/-- Handler 0x03: a beacon of another coordinator (R231 to R234). (DESIGN CHOICE: log entry 47) -/
def foreignBeacon (d : Dev) (r : Rec) : Dev :=
  if reservedSrc r.h then noCounterSeen d
  else match (List.range 16).find? fun k => topPeerUsed d.topo k && r.h.srcMode == 3 && topPeerAddr d.topo k == le 8 r.h.src with
  | none => d.inc TS_CNT_EB_foreign
  | some k =>
    let x := d.peer k
    let len : Int := panSlotNs d r.pan
    let raw : Int := r.slotOfs - 1000 * r.h.txOffset - shrNs d r.mode
    let ofs := if len = 0 then raw else (raw + len / 2) % len - len / 2
    let heard := Tab.getD d.rx.starts r.handle []
    let onHead (o : OpenBeacon) : Bool := topServes d.topo r.port o.pan
    let open_ := x.open_.map fun o => if onHead o then o.hears r.channel heard else o
    let x1 := { x with state := 1, misses := 0, joinMetric := r.h.joinMetric, offsets := (ofs :: x.offsets).take 8, bestPort := r.port,
                       holding := false, open_ := open_ }
    let d1 := d.setPeer k x1
    let d2 := if x.state = 2 then raise d1 115 k 0 else d1
    let mean := x1.offsets.sum / (x1.offsets.length : Int)
    let d3 := if 100000 < mean ∨ mean < -100000 then raise d2 116 k 0 else d2
    if !d3.bit TS_RECOV_active then d3
    else if d3.bit TS_RECOV_none then
      let d4 := (d3.setFld TS_RECOV_source k).setBit TS_RECOV_none false
      { d4 with ts := { d4.ts with srcHeard := true } }
    else if d3.fld TS_RECOV_source = k then { d3 with ts := { d3.ts with srcHeard := true } } else d3

/-! ### Handlers 0x06 and 0x07: downlink (R270 to R272) -/

/-- The route of R270, first hop first: the walk up the parent fields; fuel bounds the steps. None where it fails. -/
def routeWalk (d : Dev) (p : Nat) : Nat → Nat → List Nat → Option (List Nat)
  | fuel, n, path =>
    if n = 0xFFFFF then some path
    else if path.contains n || !nodeValid d n || nodePan d n != p then none
    else match fuel with
      | 0 => none
      | m + 1 => routeWalk d p m (nodeParent d n) (n :: path)

/-- The compressed packet for a route (R271), and its length before: direct, or in an outer header with the route, whose open fields `x` gives. -/
def compressed (d : Dev) (p x : Nat) (route : List Nat) (packet : List Byte) : List Byte × Nat :=
  let addr (n : Nat) : List Byte := panPrefix d p ++ flipUl (nodeExtBe d n)
  let b := if route.length ≤ 1 then packet else srcRoute (ownAddr d p) x (route.map addr) packet
  (toLowpan (panPrefix d p) (ownHeader d p 1 true false 3 (nodeExt d (route.headD 0))) b, b.length)
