-- ==== Sys2Proof/Machine/HostIf.lean ====
section
/-! DEFINITION. The host interface: reset, access errors, BAR2, MSI-X, the Host Command Queue, the frame rings and the management channel
(17_host_interface.md R461 to R482). -/

namespace Sys2Proof.Machine

/-! ### The endpoint (R461 to R466) -/

/-- The configuration that the endpoint presents (Table HOST-1); a capability not named in it is absent. (DESIGN CHOICE: log entry 106) -/
def pcieConfig (f : Fuses) (d : Dev) : PcieConfig :=
  let ids := f.subsys.getD (0x1F3C, 0x7260)
  { vendor := 0x1F3C, device := 0x7260, revision := f.rev / 256 % 256, classCode := 0x028000, subVendor := ids.1, subDevice := ids.2,
    functions := 1, widths := [4, 2, 1], speeds := [16000, 8000, 5000, 2500], width := d.fld HIF_STATUS_width, speed := d.fld HIF_STATUS_speed,
    bars := [⟨0, 2 ^ 24, false⟩, ⟨2, 2 ^ 28, true⟩], interruptPin := 0, msixVectors := 32, msixTable := 0xF08000, msixPba := 0xF09000,
    maxPayload := 512, tagBits := 10, aer := true, aspmL1 := true, aspmL0s := false, functionReset := true }

/-- Registers that a reset of the host interface block returns to their reset values: the queue, the rings, errors, link, MSI-X; not the
management channel, which serves where no host is fitted, nor the ticks. -/
def hostResetReg (a : Nat) : Bool :=
  (within a 0xF00000 0xF0007F || within a 0xF01000 0xF7FFFF) && a != HIF_STATUS

/-- PERST_N, FLR, hot reset: the PCI Express domain restarts; queues and rings DISABLED; started commands run on without a completion, waiting ones are discarded. (DEDUCED: log entry 98) (DEDUCED: log entry 103) (DESIGN CHOICE: log entry 114) -/
def hostReset (d : Dev) : Dev :=
  let h := d.hif
  { d with
    isolated := d.isolated.filter (· != 200)
    regs := d.regs.filter fun e => !hostResetReg e.1
    shadows := d.shadows.filter fun e => e.1 / 2 ^ 32 != Master.key .host
    held := d.held.filter fun e => e.1 / 2 ^ 32 != Master.key .host
    hif := { h with waiting := [], running := [], reserved := 0, rings := [], intervals := [], crossing := h.crossing.filter fun x => x.m != .host,
                    orphaned := h.orphaned ++ h.running } }

def execHostReset (s : State) : Out := s.onDev hostReset

/-- Note an access error of BAR0 or BAR2 at an offset (HIF_ERR_LAST). (DEDUCED: log entry 98) -/
def accessErr (d : Dev) (f : Fld) (bar2 : Bool) (off : Nat) : Dev :=
  ((d.inc f).setBit HIF_ERR_LAST_bar bar2).setFld HIF_ERR_LAST_offset off

/-- A BAR0 access longer than 8 bytes or across an 8-byte boundary: a read ends with Completer Abort, a write is discarded. -/
def bar0Bad (d : Dev) (off : Nat) (read : Bool) : Dev :=
  let d1 := accessErr d HIF_ERR_bar0_bad false off
  if read then d1.emit (.pcieError 1 off) else d1

def execBar0BadAccess (offset : Nat) (read : Bool) (s : State) : Out := s.onHost fun d => bar0Bad d offset read

/-- A BAR2 write is discarded. -/
def execBar2Write (offset : Nat) (s : State) : Out := s.onHost fun d => accessErr d HIF_ERR_bar2_err true offset

/-- The table whose entries hold a byte of Shared Table Memory, and the entry. -/
def tableAt (d : Dev) (a : Nat) : Option (Nat × Nat) :=
  (List.range 9).findSome? fun t =>
    let b := d.tableBank t * 0x100000
    if b ≤ a ∧ a < b + d.tableEntries t * tableEntrySize t then some (t, (a - b) / tableEntrySize t) else none

/-- One byte of BAR2: Shared Table Memory, Packet Buffer Memory in handle order, zero elsewhere (Table HOST-2). (DESIGN CHOICE: log entry 19) (DESIGN CHOICE: log entry 101) -/
def bar2Byte (d : Dev) (a : Nat) : Byte :=
  if a < 0x4000000 then
    match tableAt d a with
    | some (t, i) => (tableBytes d t i).getD (a - entryAddr d t i) 0
    | none => Memory.read 0 d.tbl.mem a
  else if a < 0x5000000 then ((Tab.vals d.pbm.bufs).flatten).getD (a - 0x4000000) 0
  else 0

/-- The region of the Address Table or the Hearing Tables. -/
def keyedRegion (d : Dev) (a : Nat) : Bool := ((tableAt d a).map fun x => x.1 == 1 || x.1 == 2).getD false

/-- A BAR2 read (R23, R465). `changed`: 16 attempts in a row saw a version change. (DEDUCED: log entry 98) -/
def bar2Read (d : Dev) (off len : Nat) (changed : Bool) : Dev :=
  if changed && (keyedRegion d off || keyedRegion d (off + len - 1)) then (accessErr d HIF_ERR_bar2_err true off).emit (.pcieError 1 off)
  else if d.tbl.poison.any fun x => decide (x < off + len ∧ off < x + 8) then (accessErr d HIF_ERR_poisoned true off).emit (.pcieError 2 off)
  else d.emit (.bar2Data off ((List.range len).map fun k => bar2Byte d (off + k)))

def execBar2Read (offset len : Nat) (changed : Bool) (s : State) : Out := s.onHost fun d => bar2Read d offset len changed

/-- An access has waited 64 µs at the crossing of a complex (R24, R25, R466). The host's oldest there
ends with an error. (DEDUCED: log entry 18) -/
def stoppedTimeout (d : Dev) (k : Nat) : Dev :=
  match d.hif.crossing.find? fun x => x.m == .host && x.touches (HIF_CCA_TICK + 4 * k) with
  | none => d
  | some x =>
    let d1 := accessErr { d with hif := { d.hif with crossing := d.hif.crossing.erase x } } HIF_ERR_stopped false x.addr
    if x.read then d1.emit (.pcieError 1 x.addr) else d1

def execStoppedAccessTimeout (cc : Nat) (s : State) : Out := s.onDev fun d => stoppedTimeout d cc

/-! ### MSI-X (R468) -/

/-- A vector is unmasked: its PBA bit sends the message once. -/
def msixUnmask (d : Dev) (v : Nat) : Dev :=
  let d1 := d.setFld ⟨MSIX_TABLE v 3, 0, 0⟩ 0
  if 32 ≤ v ∨ d.fld ⟨MSIX_TABLE v 3, 0, 0⟩ = 0 then d
  else if d.fld ⟨MSIX_PBA, v, v⟩ = 1 then (d1.setFld ⟨MSIX_PBA, v, v⟩ 0).emit (.msix v) else d1

def execMsixUnmask (vector : Nat) (s : State) : Out := s.onHost fun d => msixUnmask d vector

/-- The at-most-once interval of a vector ends: a deferred message is sent and begins the next one. -/
def intervalExpiry (d : Dev) (v : Nat) : Dev :=
  match Tab.find d.hif.intervals v with
  | none => d
  | some late =>
    let d1 := { d with hif := { d.hif with intervals := Tab.del d.hif.intervals v } }
    if late then sendLimited d1 v else d1

def execVectorIntervalExpiry (vector : Nat) (s : State) : Out := s.onDev fun d => intervalExpiry d vector

/-- The link changes (R482). (DESIGN CHOICE: log entry 106) -/
def linkChange (d : Dev) (up : Bool) (width speed : Nat) : Dev :=
  ((d.setBit HIF_STATUS_link_up up).setFld HIF_STATUS_width width).setFld HIF_STATUS_speed speed

def execPcieLinkChange (up : Bool) (width speed : Nat) (s : State) : Out := s.onHost fun d => linkChange d up width speed

/-- HIF_CTRL.cnt_clear. -/
def hifCntClear (d : Dev) : Dev := d.clearRegs ([HIF_ERR, HIF_MGMT_CNT] ++ (List.range 8).map HIF_FRr_CNT)

def execHifCntClear (s : State) : Out := s.onDev hifCntClear

/-! ### The Host Command Queue (R469, R476) -/

@[reducible] def hqDISABLED : Nat := 0
@[reducible] def hqENABLED : Nat := 1
@[reducible] def hqDRAINING : Nat := 2
@[reducible] def hqHALTED : Nat := 3

def hqState (d : Dev) : Nat := d.fld HIF_HCQ_STATUS_state
def hqSize (d : Dev) : Nat := ringSize d HIF_HCQ_CFG_size_log2

/-- Completions written and not consumed, and room for one more beside those reserved. -/
def cqUsed (d : Dev) : Nat := (d.fld HIF_CQ_TAIL_index + hqSize d - d.fld HIF_CQ_HEAD_index) % hqSize d
/-- DEDUCED: log entry 99. -/
def cqRoom (d : Dev) : Bool := decide (cqUsed d + d.hif.reserved + 1 < hqSize d)

/-- HIF_HCQ_TAIL. -/
def doorbell (d : Dev) (tail : Nat) : Dev :=
  if hqState d ≠ hqENABLED ∧ hqState d ≠ hqHALTED then d
  else if hqSize d ≤ tail then d.inc HIF_HCQ_STATUS_bad_doorbell
  else d.setFld HIF_HCQ_TAIL_index tail

def execHcqDoorbell (tail : Nat) (s : State) : Out := s.onHost fun d => doorbell d tail

/-- An entry waits to be fetched. -/
def fetchPossible (d : Dev) : Bool := hqState d == hqENABLED && d.fld HIF_HCQ_HEAD_index != d.fld HIF_HCQ_TAIL_index

/-- Fetch the entry at the head, whose 64 bytes host memory returns; a completion entry is reserved for it. -/
def hcqFetch (d : Dev) (entry : List Byte) : Dev :=
  if !fetchPossible d || !cqRoom d then d
  else
    let k := d.fld HIF_HCQ_HEAD_index
    let d1 := d.emit (.hostRead (d.reg64 HIF_HCQ_BASE_LO + 64 * k) 64)
    advance { d1 with hif := { d1.hif with waiting := d1.hif.waiting ++ [⟨fit 64 entry, k, none⟩], reserved := d1.hif.reserved + 1 } }
      HIF_HCQ_HEAD_index HIF_HCQ_CFG_size_log2

def execHcqFetch (entry : List Byte) (s : State) : Out := s.onHost fun d => hcqFetch d entry

/-- The read of an entry takes longer than 10 ms: HALTED. -/
def fetchTimeout (d : Dev) : Dev := if fetchPossible d && cqRoom d then d.setFld HIF_HCQ_STATUS_state hqHALTED else d

def execHcqFetchTimeout (s : State) : Out := s.onDev fetchTimeout

/-- The fetch has waited 100 ms for a completion entry. -/
def cqStall (d : Dev) : Dev :=
  if fetchPossible d && !cqRoom d && !d.bit HIF_HCQ_STATUS_cq_stall then raise (d.setBit HIF_HCQ_STATUS_cq_stall true) 242 0 0 else d

def execCqStall (s : State) : Out := s.onDev cqStall

/-- HIF_CQ_HEAD: entries are consumed; cq_stall clears when one is free. -/
def cqHeadWrite (d : Dev) (head : Nat) : Dev :=
  if hqSize d ≤ head then d
  else
    let d1 := d.setFld HIF_CQ_HEAD_index head
    if cqRoom d1 then d1.setBit HIF_HCQ_STATUS_cq_stall false else d1

def execCqHeadWrite (head : Nat) (s : State) : Out := s.onHost fun d => cqHeadWrite d head

/-- HIF_HCQ_CFG.en written 1. -/
def hcqEnable (d : Dev) : Dev :=
  if hqState d ≠ hqDISABLED then d
  else
    let d1 := d.clearRegs [HIF_HCQ_TAIL, HIF_HCQ_HEAD, HIF_CQ_HEAD, HIF_CQ_TAIL]
    ((d1.setBit HIF_CQ_TAIL_phase true).setBit HIF_HCQ_CFG_en true).setFld HIF_HCQ_STATUS_state hqENABLED

def execHcqEnable (s : State) : Out := s.onHost hcqEnable

/-! ### Completions (R472) -/

/-- Fields of a submission entry (Table HOST-4). -/
def hcOp (c : HostCmd) : Nat := field c.bytes 0 2
def hcGroup (c : HostCmd) : Nat := hcOp c / 256
def hcFlag (c : HostCmd) (k : Nat) : Bool := nbit (field c.bytes 2 1) k
def hcId (c : HostCmd) : Nat := field c.bytes 4 4
def hcArg (c : HostCmd) (off len : Nat) : Nat := field c.bytes (8 + off) len

/-- Results of Table HOST-7. -/
@[reducible] def hrOK : Nat := 0
@[reducible] def hrBAD_OPCODE : Nat := 1
@[reducible] def hrBAD_FIELD : Nat := 2
@[reducible] def hrNOT_PERMITTED : Nat := 3
@[reducible] def hrSTRUCTURAL : Nat := 4
@[reducible] def hrREAD_ONLY : Nat := 5
@[reducible] def hrSTOPPED : Nat := 6
@[reducible] def hrDMA_ERROR : Nat := 7
@[reducible] def hrABORTED : Nat := 8

/-- Opcodes whose results are those of Table HOST-7; campaign codes past 6 have none of their own table. -/
def host7 (op : Nat) : Bool := decide (op / 256 = 0 ∨ (op / 256 = 4 ∧ (op % 256 = 0 ∨ 6 < op % 256)))

/-- detail and out of a completion, from the data of its effect (Table HOST-6). -/
def cplDetail (op : Nat) (data : List Byte) : List Byte :=
  if op = 0x0004 then le 4 (b2n !data.isEmpty)
  else if op = 0x0101 ∨ op / 256 = 3 ∨ op = 0x0601 ∨ op = 0x0701 then fit 4 data else zeros 4
def cplOut (op : Nat) (data : List Byte) : List Byte :=
  if op = 0x0002 ∨ op = 0x0503 ∨ op = 0x0205 then fit 16 data
  else if op = 0x0101 then fit 16 ((data.drop 4).take 4) else zeros 16

/-- The 32 bytes of a completion entry (Table HOST-5). -/
def cplBytes (c : HostCmd) (result : Nat) (h7 phase : Bool) (jseq : Option Nat) (data : List Byte) : List Byte :=
  le 4 (hcId c) ++ le 2 c.sqIndex ++ le 1 result ++ le 1 (b2n phase + 2 * b2n h7 + 4 * b2n jseq.isSome) ++ le 4 (jseq.getD 0) ++
  cplDetail (hcOp c) data ++ cplOut (hcOp c) data

/-- Data that goes to an output address: QUOTE and JRNL_READ, once there is any. For the management channel the address is a buffer handle. -/
def cplData (d : Dev) (c : HostCmd) (data : List Byte) : Dev :=
  if (hcOp c = 0x0202 ∨ hcOp c = 0x0004) ∧ data ≠ [] then
    if c.handle.isSome then bufSet d (hcArg c 48 4) data else d.emit (.hostWrite (hcArg c 48 8) data)
  else d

========================================

__REQUIRED ACTION__
Going down the listing above, begin printing at the line with "regs := d.regs.filter" and finish with the line with "orphaned := h.orphaned", exactly as they appear.

__EXERCISE RESULT__
    regs := d.regs.filter fun e => !hostResetReg e.1
    shadows := d.shadows.filter fun e => e.1 / 2 ^ 32 != Master.key .host
    held := d.held.filter fun e => e.1 / 2 ^ 32 != Master.key .host
    hif := { h with waiting := [], running := [], reserved := 0, rings := [], intervals := [], crossing := h.crossing.filter fun x => x.m != .host,
                    orphaned := h.orphaned ++ h.running } }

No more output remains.